The life of Paul, we might say, became a series of one conflict after another — and each one a catalyst for the ongoing progress of grace. He wrote to the Philippians about “the same conflict that you saw I had and now hear that I still have” (Philippians 1:30) — a conflict, which he says, “really served to advance the gospel” (Philippians 1:12).

“The highpoints of the history of God’s people are stories not of fleeing conflict, but moving toward it.”
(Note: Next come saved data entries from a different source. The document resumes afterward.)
-- ==== Sys2Proof/Rules.lean ====
section
/-! DEFINITION. The rules of the spec written a second time, apart from the meanings: the lane instructions (spec/02, spec/03, spec/07,
spec/13) as tables of exact integers, single bits and truth values; what the memory, copy, matrix, relational and tree
instructions capture and compute; and a few encodings. The statements hold the machine to them. -/

namespace Sys2Proof.Rules
open Sys2Proof.Machine

/-- What a rule gives one thread: the registers it names, and its result from the thread as it was. -/
structure Rule (α : Type) where
  regs : List Nat
  dest : Nat
  value : Thread → α

/-- The `n` bits that a function gives, bit 0 first. -/
def fromBits (f : Nat → Bool) : (n : Nat) → BitVec n
  | 0 => 0#0
  | n + 1 => (fromBits f n).cons (f n)

/-- vd from two registers. -/
def from2 {α : Type} (d a b : Reg) (f : Word → Word → α) : Rule α :=
  ⟨[d.toNat, a.toNat, b.toNat], d.toNat, fun t => f (t.reg a.toNat) (t.reg b.toNat)⟩
/-- vd from one register. -/
def from1 {α : Type} (d a : Reg) (f : Word → α) : Rule α := ⟨[d.toNat, a.toNat], d.toNat, fun t => f (t.reg a.toNat)⟩
/-- The lane register that a 16-bit form names (R26). -/
def low (r : BitVec 5) : Reg := r.zeroExtend 7

/-- R162 in exact numbers, of which the low 32 bits are written, with the 16-bit forms (R26). -/
def inta : Instr → Option (Rule Int)
  | .add d a b => some (from2 d a b fun x y => x.toNat + y.toNat)
  | .sub d a b => some (from2 d a b fun x y => x.toNat - y.toNat)
  | .mul d a b => some (from2 d a b fun x y => x.toNat * y.toNat)
  | .mulhS32 d a b => some (from2 d a b fun x y => x.toInt * y.toInt / 2 ^ 32)
  | .mulhN32 d a b => some (from2 d a b fun x y => x.toNat * y.toNat / 2 ^ 32)
  | .minS32 d a b => some (from2 d a b fun x y => min x.toInt y.toInt)
  | .minN32 d a b => some (from2 d a b fun x y => min x.toNat y.toNat)
  | .maxS32 d a b => some (from2 d a b fun x y => max x.toInt y.toInt)
  | .maxN32 d a b => some (from2 d a b fun x y => max x.toNat y.toNat)
  | .shl d a b => some (from2 d a b fun x y => if y.toNat < 32 then x.toNat * 2 ^ y.toNat else 0)
  | .shr d a b => some (from2 d a b fun x y => if y.toNat < 32 then x.toNat / 2 ^ y.toNat else 0)
  | .sar d a b => some (from2 d a b fun x y => if y.toNat < 32 then x.toInt / 2 ^ y.toNat else if x.toInt < 0 then -1 else 0)
  | .addC d v => some (from2 (low d) (low d) (low v) fun x y => x.toNat + y.toNat)
  | .subC d v => some (from2 (low d) (low d) (low v) fun x y => x.toNat - y.toNat)
  | .minS32C d v => some (from2 (low d) (low d) (low v) fun x y => min x.toInt y.toInt)
  | .maxS32C d v => some (from2 (low d) (low d) (low v) fun x y => max x.toInt y.toInt)
  | _ => none

/-- R163 and R164 for the forms that write one register: exact numbers; `c` is vc or vd. -/
def intb (c : Issue) : Instr → Option (Rule Int)
  | .mad d a b => some ⟨[d.toNat, a.toNat, b.toNat, (third c d).toNat], d.toNat,
      fun t => (t.reg a.toNat).toNat * (t.reg b.toNat).toNat + (t.reg (third c d).toNat).toNat⟩
  | .divS32 d a b => some (from2 d a b fun x y => if y = 0 then 0xFFFFFFFF else x.toInt.tdiv y.toInt)
  | .divN32 d a b => some (from2 d a b fun x y => if y = 0 then 0xFFFFFFFF else x.toNat / y.toNat)
  | .remS32 d a b => some (from2 d a b fun x y => if y = 0 then x.toNat else x.toInt - x.toInt.tdiv y.toInt * y.toInt)
  | .remN32 d a b => some (from2 d a b fun x y => if y = 0 then x.toNat else x.toNat - x.toNat / y.toNat * y.toNat)
  | .absdS32 d a b => some (from2 d a b fun x y => max (x.toInt - y.toInt) (y.toInt - x.toInt))
  | _ => none

/-- R163 and R167 for the forms that write a pair: exact numbers, of which the low 64 bits are written. -/
def pairs (c : Issue) : Instr → Option (Rule Int)
  | .madwS32 d a b => some ⟨two d ++ [a.toNat, b.toNat] ++ two (third c d), d.toNat,
      fun t => (t.reg a.toNat).toInt * (t.reg b.toNat).toInt + (t.pair (third c d).toNat).toNat⟩
  | .madwN32 d a b => some ⟨two d ++ [a.toNat, b.toNat] ++ two (third c d), d.toNat,
      fun t => (t.reg a.toNat).toNat * (t.reg b.toNat).toNat + (t.pair (third c d).toNat).toNat⟩
  | .addB64 d a b => some ⟨two d ++ two a ++ two b, d.toNat, fun t => (t.pair a.toNat).toNat + (t.pair b.toNat).toNat⟩
  | .subB64 d a b => some ⟨two d ++ two a ++ two b, d.toNat, fun t => (t.pair a.toNat).toNat - (t.pair b.toNat).toNat⟩
  | .lea0 d a b => some (index d a b 1)
  | .lea1 d a b => some (index d a b 2)
  | .lea2 d a b => some (index d a b 4)
  | .lea3 d a b => some (index d a b 8)
  | .movB64 d a => some ⟨two d ++ two a, d.toNat, fun t => (t.pair a.toNat).toNat⟩
  | _ => none
where
  /-- LEA.k: a base pair and an index of elements of `n` bytes. -/
  index (d a b : Reg) (n : Nat) : Rule Int :=
    ⟨two d ++ two a ++ [b.toNat], d.toNat, fun t => (t.pair a.toNat).toNat + (t.reg b.toNat).toNat * n⟩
And he recounted to the Thessalonians how not cowering from conflict was essential to the gospel coming to them. “Though we had already suffered and been shamefully treated at Philippi, as you know, we had boldness in our God to declare to you the gospel of God in the midst of much conflict” (1 Thessalonians 2:2). His thirteen letters are a tribute to the fact that he wasn’t afraid to address emerging conflict and see what good God had in store for his people in it.

The Pattern of Christ

And of course, our most compelling emblem of not shying away from conflict, but turning to take it head-on, is the founder and perfecter of our faith, who for the joy that was set before him endured the cross, despising the shame (Hebrews 12:2).
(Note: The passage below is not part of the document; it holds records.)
-- ==== Sys2Proof/Certificates/Slice0/Obligations.lean ====
section
/-! DEFINITION. What the provers are asked to show of the machine: first the encodings and the step, then one statement for each
group of instructions, with its result, its completion and its frame, then traps, events and invariants. -/

open Sys2Proof Sys2Proof.Machine Sys2Proof.Rules

-- Encodings and the step (spec/02)

/-- R17 to R27: the bytes of a well-formed instruction decode to it, whatever stands after them. -/
def Obligations.RoundTrip : Prop := ∀ (i : Instr) (tail : List Byte), i.wellFormed → decode (i.bytes ++ tail) = .ok (i, tail)

/-- R17 to R27: what decodes to an instruction is that instruction's own bytes, so no two words share an instruction and no
reserved word falls to a neighbour. -/
def Obligations.DecodeInverse : Prop := ∀ (bs rest : List Byte) (i : Instr), decode bs = .ok (i, rest) → i.hasWord ∧ bs = i.bytes ++ rest

/-- The words that spec/02, spec/03, spec/07, spec/09, spec/13 and spec/14 write out decode to the instructions they write beside them. -/
def Obligations.SpecWords : Prop := ∀ e ∈ specWords, decodeTableWord 32 e.1 = some e.2

/-- R18: the all-zero halfword is ILL in both places it can stand, and executing it traps ILL with sub-code 0x01. -/
def Obligations.ZeroHalfwordIsIll : Prop :=
  (∀ rest : List Byte, decode ([0, 0] ++ rest) = .ok (.ill, rest)) ∧
  ∀ s : State, Ready s → CanTrap s → ∃ t, exec .ill s = .next t ∧ Moves s t fun _ => actThread s.cur (trapAt s 1 1 0)

/-- R26: codes 0 to 15 hold op16, vd and the second operand in their fields, and have the effect of the 32-bit instruction. -/
def Obligations.ShortFormsEqualLongForms : Prop := ∀ (d v : BitVec 5) (k : Nat) (p : Instr × Instr), (shortForms d v)[k]? = some p →
  (∀ rest : List Byte, k + d.toNat + v.toNat ≠ 0 → decode (leBytes 2 (2 * k + 2 ^ 6 * d.toNat + 2 ^ 11 * v.toNat) ++ rest) = .ok (p.1, rest)) ∧
  ∀ s : State, exec p.1 s = exec p.2 s

/-- R27: codes 16 to 18 with their fields, the MISC selectors, and ILL 0x05 for every other code, selector or bit. BRA.S is always
taken, from its own address; the MISC forms behave as the FLOW forms. -/
def Obligations.SixteenBitCodes : Prop :=
  (∀ (p : BitVec 5) (g : BitVec 1) (n : BitVec 4) (rest : List Byte),
    decode (leBytes 2 (2 * 16 + 2 ^ 6 * p.toNat + 2 ^ 11 * g.toNat + 2 ^ 12 * n.toNat) ++ rest) = .ok (.grd p g n, rest)) ∧
  (∀ (o : BitVec 10) (rest : List Byte), decode (leBytes 2 (2 * 17 + 2 ^ 6 * o.toNat) ++ rest) = .ok (.braS o, rest)) ∧
  (∀ (n : Nat) (rest : List Byte), n < 2 ^ 10 → decode (leBytes 2 (2 * 18 + 2 ^ 6 * n) ++ rest) =
    match ([Instr.nopC, .yieldC, .exitC, .retC][n]?) with | some i => .ok (i, rest) | none => .error (.ill 5)) ∧
  (∀ (k n : Nat) (rest : List Byte), 19 ≤ k → k < 32 → n < 2 ^ 10 → decode (leBytes 2 (2 * k + 2 ^ 6 * n) ++ rest) = .error (.ill 5)) ∧
  (∀ s : State, exec .nopC s = exec .nop32 s ∧ exec .yieldC s = exec .yield s ∧ exec .exitC s = exec .exit s ∧ exec .retC s = exec .ret s) ∧
  ∀ (o : BitVec 10) (s : State), Ready s → ∃ t, exec (.braS o) s = .next t ∧ Moves s t fun _ => actThread s.cur fun u =>
    { u with pc := BitVec.ofInt 64 (s.cur.word.toNat + 2 * o.toInt), spanLeft := 0, wait := .ready, half := none, command := none, resume := none }

/-- R17, R19, R31, R285, R339, R329: a step with an issue group and code at its PC executes the instruction those bytes decode to, and with a
prefix the prefixed instruction in the same step. Before it the group's `next` becomes the address after the bytes; where the instruction
raises the fatal condition, every team ends with it; where it raises an event record for which there is no room, its threads wait before it
instead. A group whose instruction has been issued executes it further as it was issued, and node reads that its threads have left queued go
before what must not precede them. The premises on the agenda and the clock, the hand-over in `follow`, the wait for room, the execution
without another fetch and the queued node reads are the model's (log 1, 2, 3, 30, 49, 51). -/
def Obligations.StepRuns : Prop := ∀ s g : State,
  s.agenda = [] → s.off = false → (s.clock % 2 = 0 ∨ nextEvent (tick s) = none) → nextIssue (tick s) = some g →
  let executes (u : State) (i : Instr) : Prop :=
    let done : Out := match exec i u with
      | .next t => (match t.follow with | none => .next t | some j => exec j { t with follow := none })
      | o => o
    let ended : Out := match done with
      | .next t => if t.fatal = true ∧ u.fatal = false then (match (failDevice t).halt with | none => .next (failDevice t) | some f => .fault f) else .next t
      | o => o
    (readsFirst u i = [] → step s = match ended with
      | .next t => if t.jam then .next (g.tids.foldl (fun g tid => g.modThread g.cur.team tid (·.waitRoom g.here.vf g.clock)) g) else .next t
      | o => o) ∧
    (readsFirst u i ≠ [] → step s = finish ((readsFirst u i).foldl (fun v tid => nodeStep g.cur.team tid v) (tick s))) ∧
    ((∀ tid ∈ g.tids, (g.thread g.cur.team tid).node = none) → readsFirst u i = [])
  let issued := (g.thread g.cur.team (g.tids.headD 0)).resume
  (∀ (bs : List Byte) (i : Instr), issued.bind (·.instr) = none → Code g g.cur.pc bs → decode bs = .ok (i, []) → i.wellFormed →
    executes { g with cur := { g.cur with next := g.cur.pc + BitVec.ofNat 64 bs.length } } i) ∧
  ∀ (r : Resume) (i : Instr), issued = some r → r.instr = some i →
    executes { g with cur := { g.cur with word := r.word, next := r.next, x := r.x, vc := r.vc } } i

/-- R25, R28: bytes that are no instruction, or an instruction whose own fields are illegal, trap ILL in every thread of the group
that no guard suppresses, with the sub-code. A PFX is judged with the word after it. A GRD whose guard never passes traps ILL 0x09 in every
thread of the group, for no span suppresses a GRD. The premises on the agenda and the clock, and that no instruction is being executed
further, are the model's (log 1, 2, 49). -/
def Obligations.IllegalInstructionTraps : Prop := ∀ (s g : State) (bs : List Byte) (code : Nat),
  s.agenda = [] → s.off = false → (s.clock % 2 = 0 ∨ nextEvent (tick s) = none) → nextIssue (tick s) = some g →
  (g.thread g.cur.team (g.tids.headD 0)).resume.bind (·.instr) = none → Code g g.cur.pc bs → Ready g → g.jam = false →
  let u := { g with cur := { g.cur with next := g.cur.pc + BitVec.ofNat 64 bs.length } }
  ((decode bs = .error (.ill code) ∨ ∃ i, decode bs = .ok (i, []) ∧ staticFault i = some code ∧ (∀ p n c x, i ≠ .pfx p n c x) ∧ ∀ p n x, i ≠ .grd p n x) →
    CanTrap g → ∃ t, step s = .next t ∧ Moves u t fun _ => actThread u.cur (trapAt u 1 code 0)) ∧
  ∀ n : BitVec 4, decode bs = .ok (.grd 0 1 n, []) → g.here.desc.handler ≠ 0 → (∀ tid ∈ g.tids, (g.thread g.cur.team tid).handler = false) →
    ∃ t, step s = .next t ∧ Moves u t fun _ => trapAt u 1 9 0

/-- R31, R32: PFX fetches the word after it and hands it on with the prefix's guard, vc and x, a guard that never passes too; a pair that
the rules forbid, or a word after it that is no instruction, traps ILL at the prefix, of a 16-bit word with sub-code 0x06 at most. The
hand-over in `follow` is the model's (log 3); that the prefix's guard suppresses the trap of the pair, and that a guard that never passes
leaves it to the pair's other sub-code, is the model's reading (log 15, DEDUCED). -/
def Obligations.PrefixedInstruction : Prop := ∀ (p : BitVec 5) (n : BitVec 1) (v : BitVec 7) (x : BitVec 12) (s : State) (bs : List Byte),
  s.halt = none → Code s s.cur.next bs →
  let cur := { s.cur with word := s.cur.next, next := s.cur.next + BitVec.ofNat 64 bs.length, x := x, vc := v }
  (∀ i, decode bs = .ok (i, []) → prefixedFault v x i = none → exec (.pfx p n v x) s =
    .next { s with cur := { cur with guard := if p = 0 ∧ n = 0 then none else some (p, n) }, follow := some i }) ∧
  ∀ code, (∃ i, decode bs = .ok (i, []) ∧ prefixedFault v x i = some code) ∨
      (∃ c, decode bs = .error (.ill c) ∧ code = if bs.length = 2 then min c 6 else c) →
    let u := { s with cur := { cur with guard := if p = 0 then none else some (p, n) } }
    Ready u → CanTrap u → ∃ t, exec (.pfx p n v x) s = .next t ∧ Moves u t fun _ => actThread u.cur (trapAt u 1 code 0)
The trajectory of Jesus’s life was toward need, and inevitably toward conflict, not away. He set his face like flint to go to Jerusalem, to the great conflict at Calvary, to rescue us from our greatest conflict, eternal separation from God because of the rebellion of our sin against him.

And so being saved by him, we Christians, “little christs,” learn increasingly to follow in his steps, empowered by his Spirit, to move toward conflict, toward need, toward pain, toward tension, looking past the imposing awkwardness and difficulty that lies before us to the promise of joy on the other side.

The Lord’s Servant in Conflict

Which doesn’t mean we become bull-headed and pugnacious and develop a penchant for a good fight. Rather, our gospel-thickened skin frees us to lean in — with kindness, patience, and gentleness — to the caldrons of conflict that would otherwise send us running. We take on the heart and posture of “the Lord’s servant” who “must not be quarrelsome but kind to everyone, able to teach, patiently enduring evil, correcting his opponents with gentleness” (2 Timothy 2:24–25).

“Conflict is not something to avoid or ignore. It is an opportunity for the triumph of grace.”

And as we consider that hard and scary conversation that needs to happen — to gently remove the speck from our brother’s eye, to address the elephant in the room — we acknowledge our weakness. In ourselves, we are unable to address this conflict with intentionality and kindness. But this we couple with a prayer for his strength. And we move forward in faith, knowing that if tribulation, distress, persecution, famine, nakedness, peril, and sword cannot separate us from the love of Christ (Romans 8:35), then neither can conflict. No matter how tense. No matter how intimidating.

For the Christian, conflict is not something to avoid or ignore. It is an opportunity for the triumph of grace.